## WHAT YOU ARE ASKED TO DO
In the listing that follows, copy out each line that includes the word "draws".

______

-- ==== Sys2Proof/Machine/State.lean ====
section
/-! DEFINITION. The state of the block: everything 10_state.md R20 lists, then the model's own fields
(the interface's inputs, outputs and bookkeeping), and the state after reset. -/

namespace Sys2Proof.Machine

/-- The lifecycle of the board (10_state.md R32). -/
inductive Phase where
  | unbuilt
  | built
  | running
  deriving DecidableEq, Repr

/-- The events of the output trace (10_state.md R33). -/
inductive OutEvent where
  | cpuReset
  | cpuIrq (level : Nat) (asserted : Bool)
  | serialClk (ch : Chan) (level : Bool)
  | pinGate (ch : Nat) (level : Bool)
  | pinSource (ch : Nat) (level : Bool)
  deriving DecidableEq, Repr

/-- The three error kinds and what they carry (60_exceptions.md R241 to R244). -/
inductive BoardError where
  | unmappedAccess (a : Addr)
  | malformedRomImage
  | invalidWireConfiguration
  deriving DecidableEq, Repr

/-- What an operation returns to its caller (30_encoding.md R81, R88; 60_exceptions.md R240). -/
inductive Response where
  /-- No operation has been performed yet. -/
  | none
  /-- Completion without data. -/
  | done
  | byte (v : Byte)
  | word (v : BusWord)
  /-- RESOLVE's answer: the window and the offset in it. -/
  | resolved (w : WindowName) (off : Nat)
  /-- The operation raised an error (R240). -/
  | error (e : BoardError)
  deriving DecidableEq, Repr

/-- Reasons for which the machine stops with a fault. There is none: the block's three errors are returned
to the caller and the next operation goes on (60_exceptions.md R240, R245). Nothing raises one: safe. -/
inductive Fault where
  deriving DecidableEq, Repr

/-- Reasons for which an operation is refused: the forms of 60_exceptions.md R246, to which a model must
not assign a result. All are safe: a run that issues one stops. -/
inductive Refusal where
  /-- An instruction without a meaning yet; raised by `exec` only. Safe. -/
  | notModelled (mnemonic : String)
  /-- A record the decoder gives no operation (30_encoding.md R93); raised by `step`. Safe. -/
  | rejected (r : Reject)
  /-- An operation in a phase that does not admit it (70_reset_and_hazards.md R276); raised by every
  operation but RESOLVE. Safe. -/
  | notAdmitted (p : Phase)
  /-- A word cycle or a word RESOLVE with an odd address (20_memory.md R56); raised by bus cycles and
  RESOLVE. The decoder makes none. Safe. -/
  | oddWord
  /-- A CONSTRUCT whose images are neither short nor whole (10_state.md R26); raised by CONSTRUCT. Safe. -/
  | romLength (n0 n1 : Nat)
  /-- An unmapped cycle whose address a window matches, which is no operation at all: the decoder makes
  none; raised by RD.UNMAPPED and WR.UNMAPPED (log 31). Safe. -/
  | mappedAddress (a : Addr)
  deriving DecidableEq, Repr

/-- The cells of a writable array that have been written since construction, index and byte, indices
strictly rising. A cell not listed still holds its power-on value, which is free (log 5). -/
abbrev Memory := List Host.Cell

/-- The canonical form of an array of `size` bytes: indices strictly rising and inside the array. -/
abbrev Memory.wf (size : Nat) (m : Memory) : Prop :=
  m.Pairwise (fun c d => c.1 < d.1) ∧ ∀ c ∈ m, c.1 < size

/-- The state. The fields down to `out` are those of 10_state.md R20 (with the ROM images of R25); the
others are the model's own: what the outside has put at the interface and what the block has answered. -/
structure State where
  /-- RAM (R24). -/
  ram : Memory
  /-- PAGEMAP (R27). -/
  pagemap : Memory
  /-- SEGMAP (R27). -/
  segmap : Memory
  /-- ROM0, byte 0 first; empty before CONSTRUCT (R25). -/
  rom0 : List Byte
  /-- ROM1 (R25). -/
  rom1 : List Byte
  /-- SERINT (R30). -/
  serint : Bool
  /-- TOUT[2] (R30). -/
  tout2 : Bool
  /-- TOUT[3] (R30). -/
  tout3 : Bool
  /-- TOUT[4] (R30). -/
  tout4 : Bool
  /-- TOUT[5] (R30). -/
  tout5 : Bool
  /-- IRQ[5] (R29). -/
  irq5 : Bool
  /-- IRQ[6] (R29). -/
  irq6 : Bool
  /-- IRQ[7] (R29). -/
  irq7 : Bool
  /-- The lifecycle phase (R32). -/
  phase : Phase
  /-- OUT, oldest event first (R33). -/
  out : List OutEvent
  /-- The operations issued and not yet performed, next first (log 2). -/
  inbox : List Request
  /-- What the last operation returned (log 17). -/
  resp : Response
  /-- How many free values have been drawn (log 6). -/
  draws : Nat
  /-- Every call made into the two chips, oldest first (log 7). -/
  calls : List DevCall
  /-- The serial collaborator's next answers (log 7). -/
  serialAnswers : List SerialAnswer
  /-- The timer collaborator's next answers (log 7). -/
  timerAnswers : List TimerAnswer
  deriving DecidableEq, Repr

/-- The ten pin events of CONSTRUCT (44_board_wiring.md R218). -/
def pinEvents : List OutEvent :=
  timerChannels.map (fun ch => OutEvent.pinGate ch (gatePin ch)) ++
    timerChannels.map (fun ch => OutEvent.pinSource ch (sourcePin ch))

/-- The ten pin calls of CONSTRUCT (44_board_wiring.md R218). -/
def pinCalls : List DevCall :=
  timerChannels.map (fun ch => DevCall.pinGate ch (gatePin ch)) ++
    timerChannels.map (fun ch => DevCall.pinSource ch (sourcePin ch))

/-- The first bytes of a ROM bank 0 image as cells of RAM (43_boot_sequencer.md R201). -/
def bootCells (rom0 : List Byte) : Memory :=
  (List.range bootCopyLen).map (fun i => (i, romByte .rom0 rom0 i))

/-- Power-on, before CONSTRUCT: `phase` and OUT as 10_state.md R32 and R33 give them, no board. -/
def State.powerOn : State :=
  { ram := [], pagemap := [], segmap := [], rom0 := [], rom1 := [],
    serint := lineInit, tout2 := lineInit, tout3 := lineInit, tout4 := lineInit, tout5 := lineInit,
    irq5 := lineInit, irq6 := lineInit, irq7 := lineInit,
    phase := .unbuilt, out := [],
    inbox := [], resp := .none, draws := 0, calls := [], serialAnswers := [], timerAnswers := [] }

/-- The machine right after reset: the column "after RESET" of 70_reset_and_hazards.md R270, that is after
CONSTRUCT with the model's two images and one RESET (R272; log 3). -/
def State.reset : State :=
  { State.powerOn with
    ram := bootCells Config.romBank0.toList
    rom0 := Config.romBank0.toList
    rom1 := Config.romBank1.toList
    phase := .running
    out := pinEvents ++ [.cpuReset]
    calls := pinCalls
    resp := .done }

end Sys2Proof.Machine
end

______

## SOLUTION TO THIS TASK
  draws : Nat
    inbox := [], resp := .none, draws := 0, calls := [], serialAnswers := [], timerAnswers := [] }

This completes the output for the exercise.